I’m far too straight-forward these days. Too truth-inclined, too apt to saying things like, “I don’t like your Supreme Leader, he has silly hair.” I have to express it thus, as Boudica scolds me whenever I use coarse language.

But my daughters are growing up. My life among children will sooner-or-later end, and I shall be living in Adult Land, and neck deep in conversations about tiles and property values for ever more. I have loved this sojourn amid all this disordered whimsy. It has never made me feel especially lonely or anything. Increasingly, however, I have felt an incomprehensible interest in being among adults, even when they’re prattling about bathroom tiles. My suspicion is that most of them went mad about eight years ago. Half started blaming minorities for their problems, and the other half went mad from having to listen to them.

It is, conversationally speaking, a much worse situation in Australia, where most people my age only seem to want to talk about real estate. They bring the same morbid intensity as the English when they’re talking about the weather, except the weather in England is a much less dreary situation. I would rather stand in the rain than listen to somebody talking about raising the rent on their tenants. These people make me wonder if it’s all that difficult to build a guillotine in one’s backyard.
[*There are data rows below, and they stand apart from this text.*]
/-- Settles O37: the recurrence is that of one cycle; a first cycle starts from silence, a later one from the cycle
before it. -/
theorem waveTables : Obligations.WaveTables := by
  intro F n c s fb
  refine ⟨fun hfb k hk => ?_, fun hfb k hk => ?_, fun hfb hc hn => ?_, fun hfb hn => ?_⟩
  · subst hfb
    simp [Numerics.waveTable_without_feedback, hk]
  · obtain ⟨z1, z2, htable⟩ := Numerics.waveTable_eq_fbCycle F n s hfb c
    have hstep := Numerics.fbCycle_step F n s fb (List.range n) z1 z2 k (by simpa using hk)
    simpa only [htable, List.getElem_range, Numerics.exact_fbSample] using hstep
  · subst hc
    have hfirst := Numerics.fbCycle_range_first F n s fb hn 0 0
    simpa [Numerics.waveTable_with_feedback F n s hfb, Numerics.fbKept, Numerics.exact_fbSample] using hfirst
  · have hfirst := Numerics.fbCycle_range_first F n s fb hn
    simpa [Numerics.waveTable_with_feedback F n s hfb, Numerics.fbKept_succ F n s fb hn c,
      Numerics.exact_fbSample] using hfirst _ _

/-! ## The lookup (R151) -/

theorem Numerics.waveIndex_eq (F : OpenFunctions) (n : Nat) (ph : ℝ) :
    (Numerics.exact F).waveIndex n ph = ⌊Int.fract ph * n⌋.toNat := by
  simp [Numerics.waveIndex]

/-- A fractional part is below 1, so the truncated index is below the table's length. -/
theorem waveIndex_lt {n : Nat} (hn : 0 < n) (ph : ℝ) : ⌊Int.fract ph * n⌋.toNat < n := by
  have hpos : (0 : ℝ) < n := Nat.cast_pos.mpr hn
  have hlt : Int.fract ph * n < n := mul_lt_of_lt_one_left hpos (Int.fract_lt_one ph)
  have hfloor : ⌊Int.fract ph * n⌋ < (n : ℤ) := Int.floor_lt.mpr (by exact_mod_cast hlt)
  omega

theorem Numerics.getElem?_waveIndex (F : OpenFunctions) {n : Nat} (hn : 0 < n) (c : Nat) (s : BitVec 2) (fb : BitVec 3)
    (ph : ℝ) : ((Numerics.exact F).waveTable n c s fb)[⌊Int.fract ph * n⌋.toNat]? =
      some ((Numerics.exact F).wave n c s fb ph) := by
  have hlt : ⌊Int.fract ph * n⌋.toNat < ((Numerics.exact F).waveTable n c s fb).length := by
    rw [waveTable_length]
    exact waveIndex_lt hn ph
  rw [Numerics.wave, waveIndex_eq, List.getD_eq_getElem _ _ hlt, List.getElem?_eq_getElem hlt]

theorem Numerics.wave_add_one (F : OpenFunctions) (n c : Nat) (s : BitVec 2) (fb : BitVec 3) (ph : ℝ) :
    (Numerics.exact F).wave n c s fb (ph + 1) = (Numerics.exact F).wave n c s fb ph := by
  simp only [Numerics.wave, waveIndex_eq, Int.fract_add_one]

/-- Settles O36: a fractional part is below 1 and the same in every cycle, and a sample is a value of the shape. -/
theorem waveLookup : Obligations.WaveLookup := by
  intro F n c s fb ph hn
  have hsample := Numerics.getElem?_waveIndex F hn c s fb ph
  obtain ⟨p, hp⟩ := Numerics.waveTable_mem F n s fb (List.mem_of_getElem? hsample)
  obtain ⟨hlow, hhigh⟩ := abs_le.mp (Numerics.abs_shape_le_one F s p)
  rw [← hp] at hlow hhigh
  exact ⟨Numerics.waveTable_length F n s fb c, waveIndex_lt hn ph, hsample, Numerics.wave_add_one F n c s fb ph, hlow,
    hhigh⟩

end Sys2Proof.Machine
end

section
/-! PROOFS. The channel commands (43_channel_commands.md R160 to R173): the detune of a voice before and after a
re-target, what each command writes, and the frame that all nine share. -/

namespace Sys2Proof.Machine

/-! ## The detune of a re-targeted voice (R172, R222) -/

theorem Voice.retargeted_of_le {v : Voice} {t : Rat} (cents : Rat) (h : t ≤ v.t0) :
    v.retargeted t cents = { v with bend := [(v.t0, cents)] } := if_pos h

theorem Voice.retargeted_of_lt {v : Voice} {t : Rat} (cents : Rat) (h : v.t0 < t) :
    v.retargeted t cents = { v with bend := v.bend.filter (fun b => decide (b.1 < t)) ++ [(t, cents)] } :=
  if_neg (not_le.mpr h)

/-- A breakpoint at the end of the list is the one in force from its time on (R222). -/
theorem Voice.bendAt_of_last {v : Voice} {before : List (Rat × Rat)} {t u cents : Rat}
    (hbend : v.bend = before ++ [(t, cents)]) (h : t ≤ u) : v.bendAt u = cents := by
  simp [Voice.bendAt, hbend, h]

/-- The breakpoints from `t` on play no part before `t`, so that replacing them changes no earlier detune. -/
theorem Voice.bendAt_of_replaced {v w : Voice} {t u cents : Rat}
    (hbend : w.bend = v.bend.filter (fun b => decide (b.1 < t)) ++ [(t, cents)]) (h : u < t) :
    w.bendAt u = v.bendAt u := by
  have hearlier (b : Rat × Rat) : (decide (b.1 ≤ u) && decide (b.1 < t)) = decide (b.1 ≤ u) := by
    simpa using fun hb : b.1 ≤ u => hb.trans_lt h
  have hinForce : w.bend.filter (fun b => decide (b.1 ≤ u)) = v.bend.filter (fun b => decide (b.1 ≤ u)) := by
    simp [hbend, List.filter_append, List.filter_filter, hearlier, not_le.mpr h]
  rw [Voice.bendAt, Voice.bendAt, hinForce]

/-- Settles O17: a voice that starts at or after `t` has the new detune throughout; in an older one, `t` parts the old
breakpoints from the new one. -/
theorem retargetDetune : Obligations.RetargetDetune := by
  intro v t cents hok
  refine ⟨Voice.retargeted_bendOk t cents hok, fun u hu => ?_⟩
  rcases le_or_gt t v.t0 with hbefore | hafter
  · rw [if_neg fun h => not_lt.mpr hbefore h.1, Voice.retargeted_of_le cents hbefore]
    exact Voice.bendAt_of_last (before := []) rfl hu
  · rw [Voice.retargeted_of_lt cents hafter]
    rcases lt_or_ge u t with hold | hnew
    · rw [if_pos ⟨hafter, hold⟩]
      exact Voice.bendAt_of_replaced rfl hold
    · rw [if_neg fun h => not_lt.mpr hnew h.2]
      exact Voice.bendAt_of_last rfl hnew

/-! ## The two forms of change to a channel -/

theorem State.setChan_channelWritten (s : State) (c : Chan) (x : Channel) : s.ChannelWritten (s.setChan c x) c x :=
  ⟨s.chan_setChan_self c x, fun _ hd => s.chan_setChan_ne x hd, State.sameMemory_of_eq rfl rfl, rfl⟩

/-- A re-target changes the registry and nothing else (R173). -/
theorem State.retarget_eq (s : State) (c : Chan) (t cents : Rat) :
    s.retarget c t cents = { s with vt := (s.retarget c t cents).vt } := by
  unfold State.retarget
  split <;> rfl

theorem State.retarget_vt (s : State) (c : Chan) (t cents : Rat) :
    (s.retarget c t cents).vt = if t < s.clk then s.vt else s.vt.map (·.retargetedOn c t cents) := by
  split
  · rename_i hlate
    rw [State.retarget_late hlate]
  · rename_i honTime
    rw [State.retarget_eq_map (not_lt.mp honTime)]

@[simp] theorem State.chan_retarget (s : State) (c d : Chan) (t cents : Rat) :
    (s.retarget c t cents).chan d = s.chan d := by
  simp [State.chan]

theorem State.retarget_channelRetuned (s : State) (c : Chan) (x : Channel) (t cents : Rat) :
    s.ChannelRetuned ((s.setChan c x).retarget c t cents) c x t cents := by
  refine ⟨by simp, fun d hd => ?_, State.sameMemory_of_eq (by simp) (by simp), ?_, State.retarget_vt _ c t cents⟩
  · rw [State.chan_retarget, State.chan_setChan_ne s x hd]
  · rw [State.retarget_eq]
    rfl

/-! ## What each command writes -/

/-- Settles O12: each of the three is one channel write. -/
theorem controllerWrites : Obligations.ControllerWrites := fun s ch _ _ =>
  ⟨⟨_, rfl, s.setChan_channelWritten ch _⟩, ⟨_, rfl, s.setChan_channelWritten ch _⟩,
    ⟨_, rfl, s.setChan_channelWritten ch _⟩⟩

/-- Settles O13: the command is one channel write. -/
theorem programWrite : Obligations.ProgramWrite := fun s ch _ _ _ => ⟨_, rfl, s.setChan_channelWritten ch _⟩

/-- Settles O14: the three commands answer the state they are given. -/
theorem loopMarkersAndOthersAreNops : Obligations.LoopMarkersAndOthersAreNops := fun _ _ _ _ _ => ⟨rfl, rfl, rfl⟩

/-- The value of `v14 = {d2[6:0], d1[6:0]}` (R87). -/
theorem bendValue_toNat (lsb msb : Data7) : (bendValue lsb msb).toNat = 128 * msb.toNat + lsb.toNat := by
  rw [bendValue, toNat_append_eq]
  omega

theorem bendCents_bendValue (p : Params) (lsb msb : Data7) : bendCents p (bendValue lsb msb) =
    ((128 * msb.toNat + lsb.toNat : Nat) - 8192 : Rat) * p.pbRangeCents / 8192 := by
  rw [bendCents, bendValue_toNat]

/-- Settles O15: a channel write and a re-target, with the cents of R87. -/
theorem pitchBendWrites : Obligations.PitchBendWrites := by
  intro s ch lsb msb t
  rw [← bendCents_bendValue]
  exact ⟨_, rfl, s.retarget_channelRetuned ch _ _ _⟩

/-- Settles O16: a channel write and a re-target to 0 cents. -/
theorem controllerReset : Obligations.ControllerReset := fun s ch _ t =>
  ⟨_, rfl, s.retarget_channelRetuned ch (resetControllers s.par (s.chan ch)) (playTime t) 0⟩

/-! ## The frame of all nine (R160, R173) -/

/-- What a command on channel `c` may do to a registry voice: change its breakpoints, if the voice is of the channel. -/
def Voice.SameButBend (c : Chan) (v v' : Voice) : Prop :=
  v' = { v with bend := v'.bend } ∧ (v.key.ch ≠ c → v' = v)

theorem Voice.SameButBend.refl (c : Chan) (v : Voice) : Voice.SameButBend c v v := ⟨rfl, fun _ => rfl⟩

theorem Voice.retargetedOn_sameButBend (c : Chan) (t cents : Rat) (v : Voice) :
    Voice.SameButBend c v (v.retargetedOn c t cents) :=
  ⟨v.retargetedOn_eq c t cents, fun hother => if_neg hother⟩

/-- What every command on channel `c` leaves unchanged (R173). -/
def State.ChannelFrame (s s' : State) (c : Chan) : Prop :=
  (∀ d, d ≠ c → s'.chan d = s.chan d) ∧ s.SameMemory s' ∧ s' = { s with ch := s'.ch, vt := s'.vt } ∧
    List.Forall₂ (Voice.SameButBend c) s.vt s'.vt

theorem State.ChannelFrame.refl (s : State) (c : Chan) : s.ChannelFrame s c :=
  ⟨fun _ _ => rfl, fun _ _ => rfl, rfl, List.forall₂_same.mpr fun v _ => .refl c v⟩

theorem State.ChannelWritten.frame {s s' : State} {c : Chan} {x : Channel} (h : s.ChannelWritten s' c x) :
    s.ChannelFrame s' c := by
  obtain ⟨-, hothers, hmem, hrest⟩ := h
  have hvt : s'.vt = s.vt := by rw [hrest]
  refine ⟨hothers, hmem, ?_, ?_⟩
  · rw [hvt]
    exact hrest
  · rw [hvt]
    exact List.forall₂_same.mpr fun v _ => .refl c v

theorem State.ChannelRetuned.frame {s s' : State} {c : Chan} {x : Channel} {t cents : Rat}
    (h : s.ChannelRetuned s' c x t cents) : s.ChannelFrame s' c := by
  obtain ⟨-, hothers, hmem, hrest, hvt⟩ := h
  refine ⟨hothers, hmem, hrest, ?_⟩
  rw [hvt]
  split
  · exact List.forall₂_same.mpr fun v _ => .refl c v
  · exact List.forall₂_map_right_iff.mpr (List.forall₂_same.mpr fun v _ => v.retargetedOn_sameButBend c t cents)

/-- Settles O18: each of the nine changes nothing, is one channel write, or is a channel write and a re-target. -/
theorem channelCommandsFrame : Obligations.ChannelCommandsFrame := by
  intro i c s hi
  suffices h : ∃ s', exec i s = .next s' ∧ s.ChannelFrame s' c from h
  cases i with
  | ccVolume ch val t =>
    cases hi
    exact ⟨_, rfl, (s.setChan_channelWritten c _).frame⟩
  | ccPan ch val t =>
    cases hi
    exact ⟨_, rfl, (s.setChan_channelWritten c _).frame⟩
  | ccExpr ch val t =>
    cases hi
    exact ⟨_, rfl, (s.setChan_channelWritten c _).frame⟩
  | ccReset ch val t =>
    cases hi
    exact ⟨_, rfl, (s.retarget_channelRetuned c _ _ _).frame⟩
  | ccLoopStart ch val t => exact ⟨s, rfl, .refl s c⟩
  | ccLoopEnd ch val t => exact ⟨s, rfl, .refl s c⟩
  | ccOther ch cc val t => exact ⟨s, rfl, .refl s c⟩
  | progChange ch prog d2 t =>
    cases hi
    exact ⟨_, rfl, (s.setChan_channelWritten c _).frame⟩
  | pitchBend ch lsb msb t =>
    cases hi
    exact ⟨_, rfl, (s.retarget_channelRetuned c _ _ _).frame⟩
  | _ => cases hi

end Sys2Proof.Machine
end

section
/-! PROOFS. Voices as NOTE_ON builds them and `hardStop` leaves them (44_note_commands.md R185 to R191): the fields of
a new voice, its peak levels and its auto-stop over the exact reals, and the fade of a hard-stopped voice. -/

namespace Sys2Proof.Machine

/-! ## The levels of a new voice (R188) -/

theorem value_commonFactor (F : OpenFunctions) (c : Channel) (vel : Data7) : (commonFactor c vel).value F =
    (c.vol.toNat : ℝ) / 127 * ((c.expr.toNat : ℝ) / 127) * ((vel.toNat : ℝ) / 127) ^ 2 := by
  simp [commonFactor, volFactor, exprFactor, velFactor, sq]

theorem value_peakLevel (F : OpenFunctions) (p : Params) (o : Operator) (note : Data7) (factor : RTerm) :
    (peakLevel p o note factor).value F =
      realTotalLevel o.tl * realKeyScaleLevel p.kslRefNote o.ksl note * factor.value F := by
  simp only [peakLevel, RTerm.value_mul, value_totalLevel, value_keyScaleLevel]

theorem buildVoice_levelC (p : Params) (c : Channel) (k : Key) (vel : Data7) (t : Rat) (P : Patch) :
    (buildVoice p c k vel t P).opC.level = peakLevel p P.c k.note (commonFactor c vel) := rfl

theorem buildVoice_levelM (p : Params) (c : Channel) (k : Key) (vel : Data7) (t : Rat) (P : Patch) :
    (buildVoice p c k vel t P).opM.level =
      peakLevel p P.m k.note (modulatorFactor P.alg (commonFactor c vel)) := rfl

/-- Settles O27: both levels are one product; the modulator's last factor is 1 where the modulator is not heard. -/
theorem voiceLevels : Obligations.VoiceLevels := by
  intro F p c k vel t P w common
  rw [buildVoice_levelC, buildVoice_levelM, value_peakLevel, value_peakLevel, value_commonFactor]
  refine ⟨rfl, ?_⟩
  cases P.alg with
  | additive => rw [modulatorFactor, value_commonFactor]
  | fm => rw [modulatorFactor, RTerm.value_rat, Rat.cast_one]

/-! ## The auto-stop of a new voice (R191) -/

/-- The phases of one operator share its key-scale exponent, so their values add (R130, R191). -/
theorem OpRun.value_tail (F : OpenFunctions) {o : OpRun} (hok : o.ok) : o.tail.term.value F =
    o.attack.term.value F + o.decay.term.value F + o.release.term.value F := by
  obtain ⟨-, -, -, hAD, hDR⟩ := hok
  have hk : (o.attack.addSame o.decay).k = o.release.k := hAD.trans hDR
  rw [OpRun.tail, Dur.value_addSame F hk, Dur.value_addSame F hAD]

theorem OpRun.value_tail_pos (F : OpenFunctions) {o : OpRun} (hok : o.ok) : 0 < o.tail.term.value F := by
  obtain ⟨hA, hD, hR, -, -⟩ := hok
  exact lt_of_not_ge fun h => not_lt.mpr ((Dur.value_nonpos_iff F o.tail).mp h) (add_pos (add_pos hA hD) hR)

theorem buildVoice_stop (p : Params) (c : Channel) (k : Key) (vel : Data7) (t : Rat) (P : Patch) :
    (buildVoice p c k vel t P).stop =
      autoStop t P.alg (buildVoice p c k vel t P).opM (buildVoice p c k vel t P).opC := rfl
So, again, I’m not really spending a lot of time around other adults. But that has meant being subjected to a lot of singing and dancing because my children are sadly oriented towards the performing arts. I had hoped one might take an interest in something practical and quotidian, but Boudica is already showing an interest in divination, and Hattie has recently taken to detecting the presence of spirits. Such traits are not remarkable in our family history – we descend from Irish folk of a certain class and disposition, so if my children are tricksy, it’s not exactly my fault. I haven’t even let them read the book I wrote about me in which it is alleged I stole the famous skull of Phineas Gage. I’m afraid if they read it, their whimsy will become permanent. And then, I ask you, who is going to pay the bills?

Yours in parental agitation,

Kris St.Gabriel

I'm sorry I cannot hang out with you. Yesterday I saw a garden gnome.